Xavier Dolan is setting aside his first English-language feature, The Death and Life of John F. Donovan with Jessica Chastain, to direct Marion Cotillard, Léa Seydoux, Vincent Cassel, Nathalie Baye and Gaspard Ulliel in It’s Only the End of the World. In the Hollywood Reporter, Etan Vlessing notes that this one’s “based on a stage play of the same name by Jean-Luc Lagarce and portrays a writer returning to his hometown after a long absence to announce his upcoming death to his family.”

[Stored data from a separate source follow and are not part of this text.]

theorem State.dropBlockReset_kept {q : List Instr} {o : List Output} {s x1 x2} (h : State.Kept q o s) : State.Kept q o (State.dropBlockReset s x1 x2) := by
  unfold State.dropBlockReset
  repeat' first
    | (with_reducible first
      | assumption
      | (extract_lets +onlyGivenNames σ; first | (have : Nat := σ; clear this) | (have : Bool := σ; clear this) | (have : Option Nat := σ; clear this); clear_value σ)
      | (extract_lets +onlyGivenNames σ; refine (?_ : State.Kept q o σ.2 → _) ?_; (on_goal 1 => (intro hσ; clear_value σ)); (on_goal 2 => (dsimp only [σ]; try clear σ)))
      | (extract_lets +onlyGivenNames σ; first | (have : Dram := σ; clear this) | (have : Cirrus := σ; clear this) | (have : Protection := σ; clear this) | (have : Sampler := σ; clear this) | (have : Faults := σ; clear this))
      | (extract_lets +onlyGivenNames σ; try clear_value σ)
      | fail_if_no_progress (refine State.Kept.same rfl rfl rfl rfl rfl rfl rfl rfl rfl ?_))

theorem State.endGo_kept {q : List Instr} {o : List Output} {s x1 x2} (h : State.Kept q o s) : State.Kept q o (State.endGo s x1 x2) := by
  unfold State.endGo
  repeat' first
    | (with_reducible first
      | assumption
      | (extract_lets +onlyGivenNames σ; first | (have : Nat := σ; clear this) | (have : Bool := σ; clear this) | (have : Option Nat := σ; clear this); clear_value σ)
      | (extract_lets +onlyGivenNames σ; refine (?_ : State.Kept q o σ.2 → _) ?_; (on_goal 1 => (intro hσ; clear_value σ)); (on_goal 2 => (dsimp only [σ]; try clear σ)))
      | (extract_lets +onlyGivenNames σ; first | (have : Dram := σ; clear this) | (have : Cirrus := σ; clear this) | (have : Protection := σ; clear this) | (have : Sampler := σ; clear this) | (have : Faults := σ; clear this))
      | (extract_lets +onlyGivenNames σ; try clear_value σ)
      | dsimp only
      | split
      | refine State.put_kept ?_
      | refine KeptO.mapP ?_ (fun _ _ _ => ?_)
      | refine KeptO.map ?_ (fun _ _ => ?_)
      | refine KeptP.mapP ?_ (fun _ _ _ => ?_)
      | dsimp only
      | fail_if_no_progress (refine State.Kept.same rfl rfl rfl rfl rfl rfl rfl rfl rfl ?_))

theorem execBlockResetEnd_kept {q : List Instr} {o : List Output} {s x0 x1 x2} (h : State.Kept q o s) : KeptN q o (execBlockResetEnd x0 x1 x2 s) := by
  unfold execBlockResetEnd
  repeat' first
    | (with_reducible first
      | assumption
      | split
      | refine KeptN.next ?_
      | refine State.done_kept ?_
      | refine State.endGo_kept ?_
      | refine State.resetBlock_kept ?_
      | refine State.dropBlockReset_kept ?_
      | fail_if_no_progress (refine State.Kept.same rfl rfl rfl rfl rfl rfl rfl rfl rfl ?_))

end Sys2Proof.Machine
end

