-- ==== Sys2Proof/Laws/PairMsgs.lean ====
section
/-! SUPPORT. What each operation of Machine/PairMsgs keeps. -/

set_option linter.all false

namespace Sys2Proof.Machine

theorem State.onCtrl_kept {q : List Instr} {o : List Output} {s x1 x2 x3} (hx3 : ∀ a0, State.Kept q o a0 → ((x3 a0)).Kept q o) (h : State.Kept q o s) : State.Kept q o (State.onCtrl s x1 x2 x3) := by
  unfold State.onCtrl
  repeat' first
    | (with_reducible first
      | assumption
      | split
      | refine hx3 _  ?_
      | refine State.acceptSeq_kept ?_
      | refine State.Kept.snd ‹_› ?_
      | fail_if_no_progress (refine State.Kept.same rfl rfl rfl rfl rfl rfl rfl rfl rfl ?_))

theorem State.unstall_kept {q : List Instr} {o : List Output} {s} (h : State.Kept q o s) : State.Kept q o (State.unstall s) := by
  unfold State.unstall
  repeat' first
    | (with_reducible first
      | assumption
      | (extract_lets +onlyGivenNames σ; first | (have : Nat := σ; clear this) | (have : Bool := σ; clear this) | (have : Option Nat := σ; clear this); clear_value σ)
      | (extract_lets +onlyGivenNames σ; refine (?_ : State.Kept q o σ.2 → _) ?_; (on_goal 1 => (intro hσ; clear_value σ)); (on_goal 2 => (dsimp only [σ]; try clear σ)))
      | (extract_lets +onlyGivenNames σ; first | (have : Dram := σ; clear this) | (have : Cirrus := σ; clear this) | (have : Protection := σ; clear this) | (have : Sampler := σ; clear this) | (have : Faults := σ; clear this))
      | (extract_lets +onlyGivenNames σ; try clear_value σ)
      | fail_if_no_progress (refine State.Kept.same rfl rfl rfl rfl rfl rfl rfl rfl rfl ?_))

theorem execMirack_kept {q : List Instr} {o : List Output} {s x0 x1} (h : State.Kept q o s) : KeptN q o (execMirack x0 x1 s) := by
  unfold execMirack
  repeat' first
    | (with_reducible first
      | assumption
      | intro _
      | refine KeptN.next ?_
      | refine State.done_kept ?_
      | refine State.onCtrl_kept ?_ ?_
      | refine State.releaseFetches_kept ?_
      | refine State.completeWrites_kept ?_
      | refine State.unstall_kept ?_
      | refine State.ackJournal_kept ?_
      | refine State.Kept.snd ‹_› ?_
      | fail_if_no_progress (refine State.Kept.same rfl rfl rfl rfl rfl rfl rfl rfl rfl ?_))

theorem execStripeDone_kept {q : List Instr} {o : List Output} {s x0 x1} (h : State.Kept q o s) : KeptN q o (execStripeDone x0 x1 s) := by
  unfold execStripeDone
  repeat' first
    | (with_reducible first
      | assumption
      | intro _
      | refine KeptN.next ?_
      | refine State.done_kept ?_
      | refine State.onCtrl_kept ?_ ?_
      | refine State.ctrl_kept ?_
      | fail_if_no_progress (refine State.Kept.same rfl rfl rfl rfl rfl rfl rfl rfl rfl ?_))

A compilation of scenes, some of them unused alternates, from Paul Thomas Anderson’s Inherent Vice; via the Film Stage

Aubrey Plaza and Anna Kendrick will likely join Zac Efron and Adam Devine in Mike and Dave Need Wedding Dates, reports Variety‘s Justin Kroll. As you might suspect, this is indeed “the story of two hard-partying and immature brothers who place an ad online to find dates for a wedding and find a pair of women who can out-party them.” Jake Szymanski will direct.

OBITS

Via Movie City News, word comes from uniFrance that René Féret passed away late last month at the age of 65. “A discreet and autonomous filmmaker (he produced all his films), for a long time René Féret developed his filmography around the Gravet clan, an imaginary family from northern France, inspired by his own family history, whose adventures and stories would evolve from film to film, set against the backdrop of French history: La Communion solennelle (the film which brought him to the public’s attention in 1977), Baptism (1988), and Les Frères Gravet (1995). He regularly cast members of his own family, as though wishing to extend the exploration of the subject.”

“Suzanne Crough Condray, who played the youngest daughter on 1970s series The Partridge Family, has died,” reports Seth Kelly for Variety. “She was 52.”

ENDNOTE

Listening (123’02”). Bob Balaban, Charles Haid and guest co-host Scott Clickers are in the Projection Booth, discussing Ken Russell’s Altered States (1980).